Post-upgrade Infrastructure Checks

After upgrading your Kubernetes cluster, it’s important to verify that all infrastructure components are functioning properly. This ensures your workloads are running reliably and that observability and automation systems remain intact.

1. Node and Pod Health

Validate node and pod status

After the upgrade, confirm all cluster nodes are healthy and workloads are running as expected.

Steps:

1 Check node status:

kubectl get nodes

All nodes should show Ready without SchedulingDisabled.

2 Check for crashlooping or pending pods:

kubectl get pods -A --field-selector=status.phase!=Running

3 Run connectivity checks using a utility pod like netshoot to confirm service reachability across nodes.

2. Version Confirmation

Confirm UI displays new Kubernetes version

Verify that your cluster management interface (e.g., Rancher) shows the upgraded version and reports a healthy cluster state.

Steps:

1 In Rancher, go to the cluster dashboard and confirm the displayed Kubernetes version matches your target version.

2 Optionally confirm with the CLI:

kubectl version

3. Storage Validation

Check volume mounts

Verify that pods can still access their Persistent Volume Claims (PVCs) and that no mount errors occurred post-upgrade.

Steps:

1 List pods with volumes:

kubectl get pods -A -o jsonpath='{range .items[*]}{.metadata.name}{"\t"}{.spec.volumes[*].persistentVolumeClaim.claimName}{"\n"}{end}'

2 Inspect logs of workloads that rely on persistent storage for any mount or I/O errors:

kubectl logs <pod-name>

3 Validate access to mounted volumes within pods:

kubectl exec -it <pod> -- ls /data

4. Observability Systems

Monitor metrics and alerts

Ensure your monitoring tools are still collecting data and alerts are firing as expected.

Steps:

1 Open Grafana dashboards and confirm metrics are flowing.

2 Check Prometheus targets page for scrape errors.

3 Review Alertmanager for any silenced or missing alerts.

Validate logging, monitoring, and tracing tools

1 Check that logging agents like FluentBit or Fluentd are still shipping logs to your central log system.

2 Validate OpenTelemetry collectors or Jaeger if using tracing.

3 Restart observability pods if needed:

kubectl rollout restart deploy prometheus-prometheus -n cattle-monitoring-system

5. Autoscaler Check

Cluster Autoscaler or Karpenter

Ensure your autoscaling logic is still working with the new Kubernetes version.

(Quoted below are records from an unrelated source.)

-- ==== Sys2Proof/Tests/Slice0.lean ====
section
/-! SUPPORT. The model's own tests: the smoke test of WellFormed, words written out from 30_encoding.md, single steps
with the results of 95_test_vectors.md, and a witness for the hypotheses of every obligation that has some. -/

namespace Sys2Proof.Tests

open Sys2Proof.Machine Sys2Proof.Statements

/-! ### Helpers -/

/-- The value of a result that goes on. -/
def nextOf {α : Type} (o : Result α) : Option α :=
  match o with
  | .next a => some a
  | .fault _ => none
  | .refused _ => none

/-- The fault of a result. -/
def faultOf {α : Type} (o : Result α) : Option Fault :=
  match o with
  | .next _ => none
  | .fault f => some f
  | .refused _ => none

/-- The refusal of a result. -/
def refusalOf {α : Type} (o : Result α) : Option Refusal :=
  match o with
  | .next _ => none
  | .fault _ => none
  | .refused r => some r

/-- Bytes from an address up, as memory cells. -/
def cellsAt (a : Nat) : List Byte → List Host.Cell
  | [] => []
  | b :: bs => (a, b) :: cellsAt (a + 1) bs

/-- The reset state with a pc, some registers and some memory. -/
def start (pc : Word) (regs : List (Reg × Word)) (cells : List Host.Cell) : State :=
  { State.reset with
    cpu := regs.foldl (fun p r => p.setReg r.1 r.2) { State.reset.cpu with pc := pc }
    mem := cells.foldl (fun m c => m.write c.1 c.2) [] }

/-- A state with a tag. -/
def withTag (s : State) (tag : Tag) : State := { s with cpu := { s.cpu with tag := some tag } }

/-- A state with outstanding transactions, and the program order after them. -/
def withPool (s : State) (pool : List Txn) : State := { s with cpu := { s.cpu with pool := pool, seq := pool.length } }

/-- A state with another memory map and another `BB_RMW_WIDTH`. -/
def onMap (s : State) (map : MemoryMap) (rmw : Size) : State :=
  { s with map := map, plat := { Config.platform with bbRmwWidth := rmw } }

/-- The memory map at reset. -/
def normalMap : MemoryMap := Config.memoryMap

/-- Only the SRAM bit-band region is populated. -/
def sramMap : MemoryMap := [⟨0x20000000, 0x100000, .storage, 0x20000000⟩]

/-- A peripheral that behaves as plain storage. -/
def portMap : MemoryMap := [⟨0x40010000, 0x1000, .storage, 0x40010000⟩]

/-- A device in the peripheral bit-band region. -/
def deviceMap : MemoryMap := [⟨0x40010C00, 0x100, .device, 0x40010C00⟩]

/-- The map with the External RAM shown at 0 as well, where Code is at reset. -/
def remapped : MemoryMap :=
  [⟨0x00000000, 0x20000000, .storage, 0x60000000⟩, ⟨0x20000000, 0x20000000, .storage, 0x20000000⟩]
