-- ==== Sys2Proof/Config.lean ====
section
/-! DEFINITION. What the spec leaves OPEN as a parameter of the hardware and gives no value at all. The other open
parameters (reset values, the I/O defaults, the cost table) have a default in the spec: Machine/Params.lean and
Machine/Cost.lean hold those. -/

namespace Sys2Proof

/-- `DISPATCH_CLEARS_IF` (60_exceptions.md R312, decision D16, U12): whether dispatching the VBlank interrupt clears
bit 0 of IF. OPEN in the spec, with no default: a constant without a body, so a proof holds for both values.
DESIGN CHOICE, safe (log entry 1). -/
opaque Config.dispatchClearsIf : Bool

end Sys2Proof
end

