-- ==== Sys2Proof/Certificates/Slice0/Obligations.lean ====
section
/-! DEFINITION. The statements for the provers. -/

open Sys2Proof Sys2Proof.Machine

/-! ### Encoding -/

/-- Decoding the bytes of an instruction gives it back, every operand at every value (30_encoding.md R90, R91, R97,
R100, R101). -/
def Obligations.DecodeUndoesEncode : Prop :=
  ∀ (i : Instr) (rest : List Byte), i.wellFormed = true → decode (encode i ++ rest) = .ok (i, rest)

/-- Whatever decodes is the encoding of what it decodes to, and is an instruction by itself: each byte string has one
meaning (R90, R96). -/
def Obligations.EncodeUndoesDecode : Prop :=
  ∀ (bs : List Byte) (i : Instr) (rest : List Byte), decode bs = .ok (i, rest) →
    encode i ++ rest = bs ∧ i.wellFormed = true

/-- Words of the spec's map, one of each family; the first three are the source's own (R100, R101, 95_test_vectors.md
S9). -/
def Obligations.SampleWordsDecode : Prop :=
  bytesAre [0x3E#8, 0x05#8] (.ldAD8 0x05#8) ∧ bytesAre [0x06#8, 0x03#8] (.ldBD8 0x03#8) ∧ bytesAre [0x80#8] .addB ∧
    bytesAre [0x21#8, 0x5B#8, 0x3A#8] (.ldHlD16 0x3A5B#16) ∧ bytesAre [0x29#8] .addHlHl ∧ bytesAre [0x1F#8] .rra ∧
    bytesAre [0xCD#8, 0x34#8, 0x12#8] (.callA16 0x1234#16) ∧ bytesAre [0xFB#8] .ei ∧
    bytesAre [0xCB#8, 0xCB#8] .set1E ∧ bytesAre [0xCB#8, 0x37#8] .swapA ∧ bytesAre [0x76#8] .halt

/-! ### All instructions -/

/-- Every row with a table entry completes in every state and returns a cost of 1 to 6 m-cycles (60_exceptions.md R315,
R324). -/
def Obligations.EveryEntryCompletes : Prop :=
  ∀ (i : Instr) (s : State), i.noEntryByte = none → ∃ t, exec i s = .next t ∧ 1 ≤ t.cost ∧ t.cost ≤ 6

/-- The fourteen rows without a table entry: their byte, and the Fatal with the address it was fetched from
(43_arith8.md R231, 47_system.md R273, R274, R276). -/
def Obligations.RowsWithoutEntryAreFatal : Prop :=
  ∀ p ∈ [(Instr.daa, 0x27#8), (.halt, 0x76#8), (.stop, 0x10#8), (.unassignedD3, 0xD3#8), (.unassignedDB, 0xDB#8),
      (.unassignedDD, 0xDD#8), (.unassignedE3, 0xE3#8), (.unassignedE4, 0xE4#8), (.unassignedEB, 0xEB#8),
      (.unassignedEC, 0xEC#8), (.unassignedED, 0xED#8), (.unassignedF4, 0xF4#8), (.unassignedFC, 0xFC#8),
      (.unassignedFD, 0xFD#8)],
    bytesAre [p.2] p.1 ∧ ∀ s : State, exec p.1 s = .fault (.unknownPrimaryOpcode (s.pc - 1) p.2)

/-- A tick that executes is Fatal exactly on a byte without an entry, and reports that byte and its address
(60_exceptions.md R315, 30_encoding.md R102). -/
def Obligations.TickIsFatalExactlyOnBytesWithoutEntry : Prop :=
  ∀ s : State, s.executes →
    (s.readByte s.pc ∈ bytesWithoutEntry → step s = .fault (.unknownPrimaryOpcode s.pc (s.readByte s.pc))) ∧
      (s.readByte s.pc ∉ bytesWithoutEntry → ∃ t, step s = .next t)

/-- No instruction writes IME, ACC or FATAL (10_state.md R28, R30, R37). -/
def Obligations.NoInstructionWritesImeAccFatal : Prop :=
  ∀ (i : Instr) (s t : State), exec i s = .next t → hiddenKept s t

/-- The pending-change slot is written by EI, DI and RETI alone (10_state.md R29). -/
def Obligations.OnlyEiDiRetiArmTheSlot : Prop :=
  ∀ (i : Instr) (s t : State), exec i s = .next t → i ∉ armingInstrs → t.imep = s.imep
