-- ==== Sys2Proof/Laws/PerInstr.lean ====
section
/-! SUPPORT. The family `EncodedForm`: what the encoder makes of each row. -/

namespace Sys2Proof.Laws.EncodedForm

/-- One to three bytes, beginning with the row's opcode byte (30_encoding.md R90, R91): the first byte alone decides the
length, and an extended row begins with 0xCB. -/
def Statement (i : Instr) : Prop :=
  1 ≤ i.length ∧ i.length ≤ 3 ∧
    ∃ o rest, encode i = o :: rest ∧
      match primary o with
      | .whole _ => rest.length = 0
      | .byte _ => rest.length = 1
      | .word _ => rest.length = 2
      | .ext => rest.length = 1
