/-- The CPU step keeps the invariants and does not touch ACC. -/
theorem cpuStep_inv {s u : State} (h : cpuStep s = .next u) (hi : s.Inv) : u.Inv ∧ u.acc = s.acc := by
  rcases cpuStep_next h with ⟨-, -, rfl⟩ | ⟨-, he⟩
  · exact ⟨dispatch_inv hi, dispatch_acc s⟩
  · obtain ⟨i, p, hx⟩ := executeOne_eq_exec s.advanceImeDelay
    rw [hx] at he
    obtain ⟨-, hacc, -, -⟩ := exec_hiddenKept he
    have hadv : { s.advanceImeDelay with pc := p }.Inv :=
      ⟨by simpa [State.flagsLowZero] using hi.flags, by simpa [State.accInRange] using hi.acc,
        by simpa [State.memCanonical] using hi.mem⟩
    exact ⟨exec_inv he hadv, by simpa using hacc⟩

/-! ### The display timing unit -/

@[simp] theorem State.scanline_f (s : State) : s.scanline.f = s.f := by rw [scanline_eq]

@[simp] theorem State.scanline_acc (s : State) : s.scanline.acc = s.acc - linePeriod := by rw [scanline_eq]

theorem State.scanlines_f (n : Nat) (s : State) : (State.scanlines n s).f = s.f := by
  induction n generalizing s with
  | zero => rfl
  | succ n ih => rw [State.scanlines, ih, State.scanline_f]

theorem State.scanlines_acc (n : Nat) (s : State) : (State.scanlines n s).acc = s.acc - n * linePeriod := by
  induction n generalizing s with
  | zero => simp [State.scanlines]
  | succ n ih =>
    rw [State.scanlines, ih, State.scanline_acc, Nat.sub_sub, Nat.succ_mul, Nat.add_comm]

theorem State.scanlines_memCanonical (n : Nat) {s : State} (h : s.memCanonical) :
    (State.scanlines n s).memCanonical := by
  induction n generalizing s with
  | zero => exact h
  | succ n ih => exact ih (scanline_memCanonical h)

/-- With the LCD on the scanline loop runs once for each whole 456 in ACC (60_exceptions.md R326, R327). -/
theorem dtuTick_of_lcdOn {s : State} (h : s.readBit lcdcAddr lcdEnableBit = true) (cost : Nat) :
    dtuTick cost s = State.scanlines ((s.acc + dotsPerMCycle * cost) / linePeriod)
      { s with frameReady := false, acc := s.acc + dotsPerMCycle * cost } :=
  if_pos h

/-- With the LCD off only LY and the output are written (60_exceptions.md R325). -/
theorem dtuTick_of_lcdOff {s : State} (h : s.readBit lcdcAddr lcdEnableBit = false) (cost : Nat) :
    dtuTick cost s = { s with frameReady := false }.writeByte lyAddr 0x00#8 :=
  if_neg (Bool.eq_false_iff.mp h)

/-- ACC keeps the remainder of the line (60_exceptions.md R327). -/
theorem dtuTick_acc_of_lcdOn {s : State} (h : s.readBit lcdcAddr lcdEnableBit = true) (cost : Nat) :
    (dtuTick cost s).acc = (s.acc + 4 * cost) % 456 := by
  rw [dtuTick_of_lcdOn h, State.scanlines_acc]
  simp only [dotsPerMCycle, linePeriod]
  omega

theorem dtuTick_acc_of_lcdOff {s : State} (h : s.readBit lcdcAddr lcdEnableBit = false) (cost : Nat) :
    (dtuTick cost s).acc = s.acc := by
  rw [dtuTick_of_lcdOff h, State.writeByte_acc]

theorem dtuTick_inv {s : State} (hi : s.Inv) (cost : Nat) : (dtuTick cost s).Inv := by
  cases h : s.readBit lcdcAddr lcdEnableBit
  case true =>
    refine ⟨?_, ?_, ?_⟩
    · rw [State.flagsLowZero, dtuTick_of_lcdOn h, State.scanlines_f]
      exact hi.flags
    · rw [State.accInRange, dtuTick_acc_of_lcdOn h]
      omega
    · rw [dtuTick_of_lcdOn h]
      exact State.scanlines_memCanonical _ hi.mem
  case false =>
    rw [dtuTick_of_lcdOff h]
    exact ⟨hi.flags, hi.acc, writeByte_memCanonical hi.mem _ _⟩

theorem dtuTick_accWholeCycles {s : State} (hs : s.accWholeCycles) (cost : Nat) : (dtuTick cost s).accWholeCycles := by
  unfold State.accWholeCycles at hs ⊢
  cases h : s.readBit lcdcAddr lcdEnableBit
  case true =>
    rw [dtuTick_acc_of_lcdOn h]
    omega
  case false =>
    rw [dtuTick_acc_of_lcdOff h]
    exact hs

Autoscalers automatically add or remove nodes based on workload demand — if they break after an upgrade, your cluster may not handle scaling events properly, leading to outages or resource exhaustion.

Steps:

1 Verify that Cluster Autoscaler or Karpenter pods are running:

kubectl get pods -n kube-system

(Look for pods like cluster-autoscaler or karpenter.)

2 Review logs for warnings or errors:

kubectl logs <autoscaler-pod> -n kube-system

Check for signs of misconfiguration or instability that might be exposed or worsened by the upgrade.

3 Optionally trigger a scale-up or scale-down event (e.g., by deploying a workload that exceeds current capacity) and confirm new nodes are provisioned or deprovisioned as expected.